Kubernetes Storage – Dynamic Provisioning using Storage Classes

Introduction

In previous post, we learned that Kubernetes Persistent Volume Subsystem decouples data from application pods and containers and abstracts implementation details. The main components are as follows:

  • PersistentVolume (expose external storage to a PV)
  • PersistentVolumeClaim (a request for persistent volume)
  • StorageClasses (for dynamic provisioning)

We then used PersistentVolume and PersistentVolumeClaim in a static provisioning manner along with AWS EBS service to provide storage for our statefull application part (Postgres).

In this post, we will learn discuss StorageClass and will see how this kubernetes object allow for dynamic provisioning which results in greater portability and eliminates the need to manually create the volumes on external storage and then create PV for those. We will see how to use this powerful kubernetes mechanism for our applications storage needs.

A StorageClass (SC) is a type of storage template that can be used to dynamically provision the storage. It is a full on kubernetes API object, you can define it in a YML file, it has a name and some properties. StorgeClass is an immutable object.

You can create and use multiple storage classes, pointing to different storage providers at the same time e.g. a fast storage class for things like cache and slow storage class for backup. When you have multiple storage classes, you can specify a default one (when we do not specify a StorageClass name in PVC, kubernetes uses the default one and this results in even more portable solution).

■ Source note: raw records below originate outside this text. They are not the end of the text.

theorem execQueueStall_request (s : State) (core n a d : Nat) (hd : Held) (hs : (s.core core).regs.stallwd ≠ 0)
    (hw : s.withholding core = false) (hh : (s.core core).held[n]? = some hd)
    (hi : (s.core core).stallInfo hd = some (a, d)) :
    execQueueStall core (.request n) s = .next (s.waitTrap core hd 0x0B a d 0) := by
  simp [execQueueStall, hs, hw, hh, hi]

theorem execQueueStall_commit (s : State) (core q slot k : Nat) (l : Lane) (i : Instance)
    (hs : (s.core core).regs.stallwd ≠ 0) (hw : s.withholding core = false) (hi : (s.core core).inst? i.iid = some i)
    (hstall : i.stalled = true) (hadm : i.status = .admitted) (he : i.effects = [(k, .pushQueue slot q l)]) :
    execQueueStall core (.commit i.iid) s =
      .next (s.raise core { Trap.ofInst (s.core core) i 0x0B q q 0 .op with slot := slot }) := by
  simp [execQueueStall, hs, hw, hi, hstall, hadm, he]

/-! ### Errors in configuration storage (R108, R109) -/

/-- A mapping changed by what keeps its block. -/
theorem Core.mapping?_modMapping_same (k : Core) (m : Mapping) (f : Mapping → Mapping)
    (h : k.mapping? m.block = some m) (hf : (f m).block = m.block) :
    (k.modMapping m.block f).mapping? m.block = some (f m) :=
  find?_modFirst _ f k.mappings m h (beq_iff_eq.mpr hf)

section

variable (s : State) (core elem : Nat) (m : Mapping) (unread : List (Nat × Nat))
  (hm : (s.core core).mapping? m.block = some m) (he : m.holdsElem elem = true)

include hm he

theorem execConfigEccError_corrected : execConfigEccError core m.block elem true unread s =
    .next (s.setCore core { s.core core with
      regs := { (s.core core).regs with cfgce := satAdd (s.core core).regs.cfgce 1 0xFF } }) := by
  simp [execConfigEccError, hm, he]

theorem execConfigEccError_first (hs : (s.core core).struck elem = false) :
    execConfigEccError core m.block elem false unread s = .next (s.freezeMapping core m.block elem unread) := by
  simp [execConfigEccError, hm, he, hs]

theorem execConfigEccError_again (hs : (s.core core).struck elem = true) :
    execConfigEccError core m.block elem false unread s = .next (s.setCore core ((s.core core).retireElem elem)) := by
  simp [execConfigEccError, hm, he, hs]

end

theorem State.freezeMapping_freezes (s : State) (core elem : Nat) (m : Mapping) (unread : List (Nat × Nat))
    (hm : (s.core core).mapping? m.block = some m) :
    ((s.freezeMapping core m.block elem unread).core core).mapping? m.block =
      some { m with frozen := true, eccElems := addMem m.eccElems elem } := by
  rw [State.freezeMapping, State.core_modCore_same]
  exact (s.core core).mapping?_modMapping_same m (fun m => { m with frozen := true, eccElems := addMem m.eccElems elem }) hm
    rfl
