/-- The instructions of spec/opcode_table.json in the table's order.  Names: a form on .S or .D has the unit's letter
where the mnemonic exists on several units; `Cst` a constant in the src1 field; `Long` a 40-bit source, `ToLong` a
40-bit result of 32-bit sources; a further `X` the cross path on src1; `Reg` the register form of a field operation;
`15` the 15-bit offset.  The last fifteen are the pseudo-operations of 46_pseudo_ops.md, which no word decodes to
(log 40). -/
inductive Instr where
  /-- ADD .L op 0000011: src1 sint, src2 xsint, dst sint (R305) -/
  | addL (o : Ops3)
  /-- ADD .L op 0100011: src1 sint, src2 xsint, dst slong (R305) -/
  | addLToLong (o : Ops3)
  /-- ADD .L op 0100001: src1 xsint, src2 slong, dst slong (R305) -/
  | addLLong (o : Ops3)
  /-- ADD .L op 0000010: src1 scst5, src2 xsint, dst sint (R305) -/
  | addLCst (o : Ops3)
  /-- ADD .L op 0100000: src1 scst5, src2 slong, dst slong (R305) -/
  | addLCstLong (o : Ops3)
  /-- ADDU .L op 0101011: src1 uint, src2 xuint, dst ulong (R335) -/
  | addu (o : Ops3)
  /-- ADDU .L op 0101001: src1 xuint, src2 ulong, dst ulong (R335) -/
  | adduLong (o : Ops3)
  /-- SUB .L op 0000111: src1 sint, src2 xsint, dst sint (R360) -/
  | subL (o : Ops3)
  /-- SUB .L op 0010111: src1 xsint, src2 sint, dst sint (R360) -/
  | subLX (o : Ops3)
  /-- SUB .L op 0100111: src1 sint, src2 xsint, dst slong (R360) -/
  | subLToLong (o : Ops3)
  /-- SUB .L op 0110111: src1 xsint, src2 sint, dst slong (R360) -/
  | subLXToLong (o : Ops3)
  /-- SUB .L op 0000110: src1 scst5, src2 xsint, dst sint (R360) -/
  | subLCst (o : Ops3)
  /-- SUB .L op 0100100: src1 scst5, src2 slong, dst slong (R360) -/
  | subLCstLong (o : Ops3)
  /-- SUBU .L op 0101111: src1 uint, src2 xuint, dst ulong (R380) -/
  | subu (o : Ops3)
  /-- SUBU .L op 0111111: src1 xuint, src2 uint, dst ulong (R380) -/
  | subuX (o : Ops3)
  /-- SUBC .L op 1001011: src1 uint, src2 xuint, dst uint (R375) -/
  | subc (o : Ops3)
  /-- SADD .L op 0010011: src1 sint, src2 xsint, dst sint (R345) -/
  | sadd (o : Ops3)
  /-- SADD .L op 0110001: src1 xsint, src2 slong, dst slong (R345) -/
  | saddLong (o : Ops3)
  /-- SADD .L op 0010010: src1 scst5, src2 xsint, dst sint (R345) -/
  | saddCst (o : Ops3)
  /-- SADD .L op 0110000: src1 scst5, src2 slong, dst slong (R345) -/
  | saddCstLong (o : Ops3)
  /-- SSUB .L op 0001111: src1 sint, src2 xsint, dst sint (R355) -/
  | ssub (o : Ops3)
  /-- SSUB .L op 0011111: src1 xsint, src2 sint, dst sint (R355) -/
  | ssubX (o : Ops3)
  /-- SSUB .L op 0001110: src1 scst5, src2 xsint, dst sint (R355) -/
  | ssubCst (o : Ops3)
  /-- SSUB .L op 0101100: src1 scst5, src2 slong, dst slong (R355) -/
  | ssubCstLong (o : Ops3)
  /-- SAT .L op 1000000: src1 (unused), src2 slong, dst sint (R350) -/
  | sat (o : Ops3)
  /-- ABS .L op 0011010: src1 (unused), src2 xsint, dst sint (R302) -/
  | abs (o : Ops3)
  /-- ABS .L op 0111000: src1 (unused), src2 slong, dst slong (R302) -/
  | absLong (o : Ops3)
  /-- AND .L op 1111011: src1 uint, src2 xuint, dst uint (R405) -/
  | andL (o : Ops3)
  /-- AND .L op 1111010: src1 scst5, src2 xuint, dst uint (R405) -/
  | andLCst (o : Ops3)
  /-- OR .L op 1111111: src1 uint, src2 xuint, dst uint (R408) -/
  | orL (o : Ops3)
  /-- OR .L op 1111110: src1 scst5, src2 xuint, dst uint (R408) -/
  | orLCst (o : Ops3)
  /-- XOR .L op 1101111: src1 uint, src2 xuint, dst uint (R411) -/
  | xorL (o : Ops3)
  /-- XOR .L op 1101110: src1 scst5, src2 xuint, dst uint (R411) -/
  | xorLCst (o : Ops3)
  /-- CMPEQ .L op 1010011: src1 sint, src2 xsint, dst uint (R420) -/
  | cmpeq (o : Ops3)
  /-- CMPEQ .L op 1010010: src1 scst5, src2 xsint, dst uint (R420) -/
  | cmpeqCst (o : Ops3)
  /-- CMPEQ .L op 1010001: src1 xsint, src2 slong, dst uint (R420) -/
  | cmpeqLong (o : Ops3)
  /-- CMPEQ .L op 1010000: src1 scst5, src2 slong, dst uint (R420) -/
  | cmpeqCstLong (o : Ops3)
  /-- CMPGT .L op 1000111: src1 sint, src2 xsint, dst uint (R424) -/
  | cmpgt (o : Ops3)
  /-- CMPGT .L op 1000110: src1 scst5, src2 xsint, dst uint (R424) -/
  | cmpgtCst (o : Ops3)
  /-- CMPGT .L op 1000101: src1 xsint, src2 slong, dst uint (R424) -/
  | cmpgtLong (o : Ops3)
  /-- CMPGT .L op 1000100: src1 scst5, src2 slong, dst uint (R424) -/
  | cmpgtCstLong (o : Ops3)
  /-- CMPGTU .L op 1001111: src1 uint, src2 xuint, dst uint (R428) -/
  | cmpgtu (o : Ops3)
  /-- CMPGTU .L op 1001110: src1 ucst4, src2 xuint, dst uint (R428) -/
  | cmpgtuCst (o : Ops3)
  /-- CMPGTU .L op 1001101: src1 xuint, src2 ulong, dst uint (R428) -/
  | cmpgtuLong (o : Ops3)
  /-- CMPGTU .L op 1001100: src1 ucst4, src2 ulong, dst uint (R428) -/
  | cmpgtuCstLong (o : Ops3)
  /-- CMPLT .L op 1010111: src1 sint, src2 xsint, dst uint (R432) -/
  | cmplt (o : Ops3)
  /-- CMPLT .L op 1010110: src1 scst5, src2 xsint, dst uint (R432) -/
  | cmpltCst (o : Ops3)
  /-- CMPLT .L op 1010101: src1 xsint, src2 slong, dst uint (R432) -/
  | cmpltLong (o : Ops3)
  /-- CMPLT .L op 1010100: src1 scst5, src2 slong, dst uint (R432) -/
  | cmpltCstLong (o : Ops3)
  /-- CMPLTU .L op 1011111: src1 uint, src2 xuint, dst uint (R436) -/
  | cmpltu (o : Ops3)
  /-- CMPLTU .L op 1011110: src1 ucst4, src2 xuint, dst uint (R436) -/
  | cmpltuCst (o : Ops3)
  /-- CMPLTU .L op 1011101: src1 xuint, src2 ulong, dst uint (R436) -/
  | cmpltuLong (o : Ops3)
  /-- CMPLTU .L op 1011100: src1 ucst4, src2 ulong, dst uint (R436) -/
  | cmpltuCstLong (o : Ops3)
  /-- LMBD .L op 1101011: src1 uint, src2 xuint, dst uint (R440) -/
  | lmbd (o : Ops3)
  /-- LMBD .L op 1101010: src1 cst5, src2 xuint, dst uint (R440) -/
  | lmbdCst (o : Ops3)
  /-- NORM .L op 1100011: src1 (unused), src2 xsint, dst uint (R445) -/
  | norm (o : Ops3)
  /-- NORM .L op 1100000: src1 (unused), src2 slong, dst uint (R445) -/
  | normLong (o : Ops3)
  /-- MPY .M op 11001: src1 slsb16, src2 xslsb16, dst sint (R501) -/
  | mpy (o : Ops3)
  /-- MPY .M op 11000: src1 scst5, src2 xslsb16, dst sint (R501) -/
  | mpyCst (o : Ops3)
  /-- MPYU .M op 11111: src1 ulsb16, src2 xulsb16, dst uint (R502) -/
  | mpyu (o : Ops3)
  /-- MPYUS .M op 11101: src1 ulsb16, src2 xslsb16, dst sint (R503) -/
  | mpyus (o : Ops3)
  /-- MPYSU .M op 11011: src1 slsb16, src2 xulsb16, dst sint (R504) -/
  | mpysu (o : Ops3)
  /-- MPYSU .M op 11110: src1 scst5, src2 xulsb16, dst sint (R504) -/
  | mpysuCst (o : Ops3)
  /-- MPYH .M op 00001: src1 smsb16, src2 xsmsb16, dst sint (R505) -/
  | mpyh (o : Ops3)
  /-- MPYHU .M op 00111: src1 umsb16, src2 xumsb16, dst uint (R506) -/
  | mpyhu (o : Ops3)
  /-- MPYHUS .M op 00101: src1 umsb16, src2 xsmsb16, dst sint (R507) -/
  | mpyhus (o : Ops3)
  /-- MPYHSU .M op 00011: src1 smsb16, src2 xumsb16, dst sint (R508) -/
  | mpyhsu (o : Ops3)
  /-- MPYHL .M op 01001: src1 smsb16, src2 xslsb16, dst sint (R509) -/
  | mpyhl (o : Ops3)
  /-- MPYHLU .M op 01111: src1 umsb16, src2 xulsb16, dst uint (R510) -/
  | mpyhlu (o : Ops3)
  /-- MPYHULS .M op 01101: src1 umsb16, src2 xslsb16, dst sint (R511) -/
  | mpyhuls (o : Ops3)
  /-- MPYHSLU .M op 01011: src1 smsb16, src2 xulsb16, dst sint (R512) -/
  | mpyhslu (o : Ops3)
  /-- MPYLH .M op 10001: src1 slsb16, src2 xsmsb16, dst sint (R513) -/
  | mpylh (o : Ops3)
  /-- MPYLHU .M op 10111: src1 ulsb16, src2 xumsb16, dst uint (R514) -/
  | mpylhu (o : Ops3)
  /-- MPYLUHS .M op 10101: src1 ulsb16, src2 xsmsb16, dst sint (R515) -/
  | mpyluhs (o : Ops3)
  /-- MPYLSHU .M op 10011: src1 slsb16, src2 xumsb16, dst sint (R516) -/
  | mpylshu (o : Ops3)
  /-- SMPY .M op 11010: src1 slsb16, src2 xslsb16, dst sint (R520) -/
  | smpy (o : Ops3)
  /-- SMPYH .M op 00010: src1 smsb16, src2 xsmsb16, dst sint (R521) -/
  | smpyh (o : Ops3)
  /-- SMPYHL .M op 01010: src1 smsb16, src2 xslsb16, dst sint (R522) -/
  | smpyhl (o : Ops3)
  /-- SMPYLH .M op 10010: src1 slsb16, src2 xsmsb16, dst sint (R523) -/
  | smpylh (o : Ops3)
  /-- ADD .S op 000111: src1 sint, src2 xsint, dst sint (R306) -/
  | addS (o : Ops3)
  /-- ADD .S op 000110: src1 scst5, src2 xsint, dst sint (R306) -/
  | addSCst (o : Ops3)
  /-- SUB .S op 010111: src1 sint, src2 xsint, dst sint (R365) -/
  | subS (o : Ops3)
  /-- SUB .S op 010110: src1 scst5, src2 xsint, dst sint (R365) -/
  | subSCst (o : Ops3)
  /-- ADD2 .S op 000001: src1 sint, src2 xsint, dst sint (R340) -/
  | add2 (o : Ops3)
  /-- SUB2 .S op 010001: src1 sint, src2 xsint, dst sint (R390) -/
  | sub2 (o : Ops3)
  /-- AND .S op 011111: src1 uint, src2 xuint, dst uint (R405) -/
  | andS (o : Ops3)
  /-- AND .S op 011110: src1 scst5, src2 xuint, dst uint (R405) -/
  | andSCst (o : Ops3)
  /-- OR .S op 011011: src1 uint, src2 xuint, dst uint (R408) -/
  | orS (o : Ops3)
  /-- OR .S op 011010: src1 scst5, src2 xuint, dst uint (R408) -/
  | orSCst (o : Ops3)
  /-- XOR .S op 001011: src1 uint, src2 xuint, dst uint (R411) -/
  | xorS (o : Ops3)
  /-- XOR .S op 001010: src1 scst5, src2 xuint, dst uint (R411) -/
  | xorSCst (o : Ops3)
  /-- SHL .S op 110011: src1 uint (amount), src2 xsint, dst sint (R470) -/
  | shl (o : Ops3)
  /-- SHL .S op 110001: src1 uint, src2 slong, dst slong (R470) -/
  | shlLong (o : Ops3)
  /-- SHL .S op 010011: src1 uint, src2 xuint, dst ulong (R470) -/
  | shlToLong (o : Ops3)
  /-- SHL .S op 110010: src1 ucst5, src2 xsint, dst sint (R470) -/
  | shlCst (o : Ops3)
  /-- SHL .S op 110000: src1 ucst5, src2 slong, dst slong (R470) -/
  | shlCstLong (o : Ops3)
  /-- SHL .S op 010010: src1 ucst5, src2 xuint, dst ulong (R470) -/
  | shlCstToLong (o : Ops3)
  /-- SHR .S op 110111: src1 uint, src2 xsint, dst sint (R475) -/
  | shr (o : Ops3)
  /-- SHR .S op 110101: src1 uint, src2 slong, dst slong (R475) -/
  | shrLong (o : Ops3)
  /-- SHR .S op 110110: src1 ucst5, src2 xsint, dst sint (R475) -/
  | shrCst (o : Ops3)
  /-- SHR .S op 110100: src1 ucst5, src2 slong, dst slong (R475) -/
  | shrCstLong (o : Ops3)
  /-- SHRU .S op 100111: src1 uint, src2 xuint, dst uint (R480) -/
  | shru (o : Ops3)
  /-- SHRU .S op 100101: src1 uint, src2 ulong, dst ulong (R480) -/
  | shruLong (o : Ops3)
  /-- SHRU .S op 100110: src1 ucst5, src2 xuint, dst uint (R480) -/
  | shruCst (o : Ops3)
  /-- SHRU .S op 100100: src1 ucst5, src2 ulong, dst ulong (R480) -/
  | shruCstLong (o : Ops3)
  /-- SSHL .S op 100011: src1 uint, src2 xsint, dst sint (R485) -/
  | sshl (o : Ops3)
  /-- SSHL .S op 100010: src1 ucst5, src2 xsint, dst sint (R485) -/
  | sshlCst (o : Ops3)
  /-- SET .S op 111011: src1 uint, src2 xuint, dst uint (R455) -/
  | setReg (o : Ops3)
  /-- CLR .S op 111111: src1 uint, src2 xuint, dst uint (R450) -/
  | clrReg (o : Ops3)
  /-- EXT .S op 101111: src1 uint, src2 xsint, dst sint (R460) -/
  | extReg (o : Ops3)
  /-- EXTU .S op 101011: src1 uint, src2 xuint, dst uint (R465) -/
  | extuReg (o : Ops3)
  /-- MVC .S op 001111: src1 (unused), src2 control register address, dst uint (R630) -/
  | mvcRead (o : Ops3)
  /-- MVC .S op 001110: src1 (unused), src2 xuint, dst control register address (R631) -/
  | mvcWrite (o : Ops3)
  /-- B .S op 001101: src1 (unused), src2 xuint, dst (unused) (R610) -/
  | bReg (o : Ops3)
  /-- B_IRP .S op 000011, src2 field 00110 (R615) -/
  | bIrp (o : OpsRet)
  /-- B_NRP .S op 000011, src2 field 00111 (R620) -/
  | bNrp (o : OpsRet)
  /-- ADD .D op 010000: src1 sint, src2 sint, dst sint (R310) -/
  | addD (o : OpsD)
  /-- ADD .D op 010010: src1 ucst5, src2 sint, dst sint (R310) -/
  | addDCst (o : OpsD)
  /-- SUB .D op 010001: src1 sint, src2 sint, dst sint (R370) -/
  | subD (o : OpsD)
  /-- SUB .D op 010011: src1 ucst5, src2 sint, dst sint (R370) -/
  | subDCst (o : OpsD)
  /-- ADDAB .D op 110000: src1 sint, src2 sint, dst sint (R320) -/
  | addab (o : OpsD)
  /-- ADDAB .D op 110010: src1 ucst5, src2 sint, dst sint (R320) -/
  | addabCst (o : OpsD)
  /-- ADDAH .D op 110100: src1 sint, src2 sint, dst sint (R321) -/
  | addah (o : OpsD)
  /-- ADDAH .D op 110110: src1 ucst5, src2 sint, dst sint (R321) -/
  | addahCst (o : OpsD)
  /-- ADDAW .D op 111000: src1 sint, src2 sint, dst sint (R322) -/
  | addaw (o : OpsD)
  /-- ADDAW .D op 111010: src1 ucst5, src2 sint, dst sint (R322) -/
  | addawCst (o : OpsD)
  /-- SUBAB .D op 110001: src1 sint, src2 sint, dst sint (R323) -/
  | subab (o : OpsD)
  /-- SUBAB .D op 110011: src1 ucst5, src2 sint, dst sint (R323) -/
  | subabCst (o : OpsD)
  /-- SUBAH .D op 110101: src1 sint, src2 sint, dst sint (R324) -/
  | subah (o : OpsD)
  /-- SUBAH .D op 110111: src1 ucst5, src2 sint, dst sint (R324) -/
  | subahCst (o : OpsD)
  /-- SUBAW .D op 111001: src1 sint, src2 sint, dst sint (R325) -/
  | subaw (o : OpsD)
  /-- SUBAW .D op 111011: src1 ucst5, src2 sint, dst sint (R325) -/
  | subawCst (o : OpsD)
  /-- ADDK ADDK (.S) (R315) -/
  | addk (o : OpsK)
  /-- MVK MVK (.S) (R635) -/
  | mvk (o : OpsK)
  /-- MVKH MVK (.S) (R640) -/
  | mvkh (o : OpsK)
  /-- EXTU field (.S) op 00 (R465) -/
  | extu (o : OpsField)
  /-- EXT field (.S) op 01 (R460) -/
  | ext (o : OpsField)
  /-- SET field (.S) op 10 (R455) -/
  | set (o : OpsField)
  /-- CLR field (.S) op 11 (R450) -/
  | clr (o : OpsField)
  /-- B B displacement (.S) (R605) -/
  | bDisp (o : OpsBr)
  /-- LDHU load/store (.D) op 000 (R558) -/
  | ldhu (o : OpsMem)
  /-- LDBU load/store (.D) op 001 (R556) -/
  | ldbu (o : OpsMem)
  /-- LDB load/store (.D) op 010 (R555) -/
  | ldb (o : OpsMem)
  /-- STB load/store (.D) op 011 (R560) -/
  | stb (o : OpsMem)
  /-- LDH load/store (.D) op 100 (R557) -/
  | ldh (o : OpsMem)
  /-- STH load/store (.D) op 101 (R561) -/
  | sth (o : OpsMem)
  /-- LDW load/store (.D) op 110 (R559) -/
  | ldw (o : OpsMem)
  /-- STW load/store (.D) op 111 (R562) -/
  | stw (o : OpsMem)
  /-- LDHU load/store 15-bit (.D2) op 000 (R574) -/
  | ldhu15 (o : OpsMem15)
  /-- LDBU load/store 15-bit (.D2) op 001 (R572) -/
  | ldbu15 (o : OpsMem15)
  /-- LDB load/store 15-bit (.D2) op 010 (R571) -/
  | ldb15 (o : OpsMem15)
  /-- STB load/store 15-bit (.D2) op 011 (R576) -/
  | stb15 (o : OpsMem15)
  /-- LDH load/store 15-bit (.D2) op 100 (R573) -/
  | ldh15 (o : OpsMem15)
  /-- STH load/store 15-bit (.D2) op 101 (R577) -/
  | sth15 (o : OpsMem15)
  /-- LDW load/store 15-bit (.D2) op 110 (R575) -/
  | ldw15 (o : OpsMem15)
  /-- STW load/store 15-bit (.D2) op 111 (R578) -/
  | stw15 (o : OpsMem15)
  /-- NOP NOP: src is count - 1, here 0 to 7 (R650) -/
  | nop (src : BitVec 3)
  /-- NOP NOP: src = 8, count 9 (R650) -/
  | nop9
  /-- IDLE IDLE (R655) -/
  | idle
  /-- MV .L, pseudo-operation (R671) -/
  | mvL (o : Ops2)
  /-- MV .L, pseudo-operation (R671) -/
  | mvLLong (o : Ops2)
  /-- MV .S, pseudo-operation (R671) -/
  | mvS (o : Ops2)
  /-- MV .D, pseudo-operation (R671) -/
  | mvD (o : OpsD2)
  /-- NEG .L, pseudo-operation (R673) -/
  | negL (o : Ops2)
  /-- NEG .L, pseudo-operation (R673) -/
  | negLLong (o : Ops2)
  /-- NEG .S, pseudo-operation (R673) -/
  | negS (o : Ops2)
  /-- NOT .L, pseudo-operation (R674) -/
  | notL (o : Ops2)
  /-- NOT .S, pseudo-operation (R674) -/
  | notS (o : Ops2)
  /-- ZERO .L, pseudo-operation (R675) -/
  | zeroL (o : OpsZ)
  /-- ZERO .L, pseudo-operation (R675) -/
  | zeroLLong (o : OpsZ)
  /-- ZERO .S, pseudo-operation (R675) -/
  | zeroS (o : OpsZ)
  /-- ZERO .D, pseudo-operation (R675) -/
  | zeroD (o : OpsZ)
  /-- MVKL MVK (.S), pseudo-operation (R672) -/
  | mvkl (o : OpsK)
  /-- MVKLH MVK (.S), pseudo-operation (R641) -/
  | mvklh (o : OpsK)
deriving DecidableEq, Repr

Typically we give abstract names to these storage classes e.g. slow, fast, backup, common etc. and all the PV details are hidden. This characteristic provide abstractness from implementation details.

Setting the Scene

We will be building on top of previous post. So, if you are new to these topics, first check the previous posts for background information. You can download the source-code for the application and yml files from this git repository (branch: k8storage). This is the same code base from earlier posts and I will simply add new files to this code base.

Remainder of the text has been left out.